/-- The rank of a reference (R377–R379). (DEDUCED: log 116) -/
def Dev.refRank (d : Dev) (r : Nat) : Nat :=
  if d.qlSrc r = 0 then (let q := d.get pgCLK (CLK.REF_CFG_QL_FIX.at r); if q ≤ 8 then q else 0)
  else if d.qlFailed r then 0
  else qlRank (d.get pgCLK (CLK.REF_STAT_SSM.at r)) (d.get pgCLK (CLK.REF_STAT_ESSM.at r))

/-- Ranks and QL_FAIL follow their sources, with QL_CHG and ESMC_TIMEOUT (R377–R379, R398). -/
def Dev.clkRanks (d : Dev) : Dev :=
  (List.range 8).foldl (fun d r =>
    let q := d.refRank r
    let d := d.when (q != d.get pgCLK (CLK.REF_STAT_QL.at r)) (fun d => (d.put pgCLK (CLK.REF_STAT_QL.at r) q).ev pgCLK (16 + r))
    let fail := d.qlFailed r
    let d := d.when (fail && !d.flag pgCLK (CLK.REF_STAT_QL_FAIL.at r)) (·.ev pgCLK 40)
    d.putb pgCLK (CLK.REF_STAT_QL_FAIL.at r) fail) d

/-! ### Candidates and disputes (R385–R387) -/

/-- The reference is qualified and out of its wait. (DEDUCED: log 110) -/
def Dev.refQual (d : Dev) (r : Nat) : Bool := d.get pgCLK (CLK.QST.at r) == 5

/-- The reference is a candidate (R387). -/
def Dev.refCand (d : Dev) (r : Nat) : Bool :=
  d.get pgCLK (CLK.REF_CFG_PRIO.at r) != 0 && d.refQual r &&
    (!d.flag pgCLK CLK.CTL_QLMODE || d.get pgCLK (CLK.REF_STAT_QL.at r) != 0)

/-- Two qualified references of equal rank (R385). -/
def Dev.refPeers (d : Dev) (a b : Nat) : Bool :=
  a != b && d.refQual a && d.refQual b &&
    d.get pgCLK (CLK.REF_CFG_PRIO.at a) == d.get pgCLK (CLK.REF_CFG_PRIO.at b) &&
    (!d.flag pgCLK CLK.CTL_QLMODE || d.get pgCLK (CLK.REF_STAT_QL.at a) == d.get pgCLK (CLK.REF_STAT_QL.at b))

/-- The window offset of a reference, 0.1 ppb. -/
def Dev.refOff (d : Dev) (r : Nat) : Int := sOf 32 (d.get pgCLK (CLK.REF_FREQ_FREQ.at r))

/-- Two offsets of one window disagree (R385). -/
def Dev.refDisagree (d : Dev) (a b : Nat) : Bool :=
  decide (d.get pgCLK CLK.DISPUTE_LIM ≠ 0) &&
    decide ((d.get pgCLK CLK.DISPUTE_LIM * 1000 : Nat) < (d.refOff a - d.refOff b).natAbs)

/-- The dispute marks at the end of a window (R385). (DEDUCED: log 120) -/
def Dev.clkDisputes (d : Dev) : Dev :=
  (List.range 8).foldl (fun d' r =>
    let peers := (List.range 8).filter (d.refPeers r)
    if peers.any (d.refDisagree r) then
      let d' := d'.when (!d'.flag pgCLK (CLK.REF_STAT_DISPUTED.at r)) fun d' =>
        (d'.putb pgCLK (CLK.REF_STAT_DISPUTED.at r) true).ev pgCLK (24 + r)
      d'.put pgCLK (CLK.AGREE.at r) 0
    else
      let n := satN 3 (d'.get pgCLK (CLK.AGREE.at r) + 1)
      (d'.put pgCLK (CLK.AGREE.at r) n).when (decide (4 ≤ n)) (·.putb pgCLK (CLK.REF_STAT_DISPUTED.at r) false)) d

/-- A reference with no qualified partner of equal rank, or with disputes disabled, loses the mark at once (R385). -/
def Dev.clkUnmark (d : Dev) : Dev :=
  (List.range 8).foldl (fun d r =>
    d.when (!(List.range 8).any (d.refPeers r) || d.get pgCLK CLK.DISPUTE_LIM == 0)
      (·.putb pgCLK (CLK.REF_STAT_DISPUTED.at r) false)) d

Your assignment: Copy out exactly the line that holds "def Dev.refDisagree (d" and all remaining lines of the listing, both the first and the last included.

Solution:
def Dev.refDisagree (d : Dev) (a b : Nat) : Bool :=
  decide (d.get pgCLK CLK.DISPUTE_LIM ≠ 0) &&
    decide ((d.get pgCLK CLK.DISPUTE_LIM * 1000 : Nat) < (d.refOff a - d.refOff b).natAbs)

/-- The dispute marks at the end of a window (R385). (DEDUCED: log 120) -/
def Dev.clkDisputes (d : Dev) : Dev :=
  (List.range 8).foldl (fun d' r =>
    let peers := (List.range 8).filter (d.refPeers r)
    if peers.any (d.refDisagree r) then
      let d' := d'.when (!d'.flag pgCLK (CLK.REF_STAT_DISPUTED.at r)) fun d' =>
        (d'.putb pgCLK (CLK.REF_STAT_DISPUTED.at r) true).ev pgCLK (24 + r)
      d'.put pgCLK (CLK.AGREE.at r) 0
    else
      let n := satN 3 (d'.get pgCLK (CLK.AGREE.at r) + 1)
      (d'.put pgCLK (CLK.AGREE.at r) n).when (decide (4 ≤ n)) (·.putb pgCLK (CLK.REF_STAT_DISPUTED.at r) false)) d

/-- A reference with no qualified partner of equal rank, or with disputes disabled, loses the mark at once (R385). -/
def Dev.clkUnmark (d : Dev) : Dev :=
  (List.range 8).foldl (fun d r =>
    d.when (!(List.range 8).any (d.refPeers r) || d.get pgCLK CLK.DISPUTE_LIM == 0)
      (·.putb pgCLK (CLK.REF_STAT_DISPUTED.at r) false)) d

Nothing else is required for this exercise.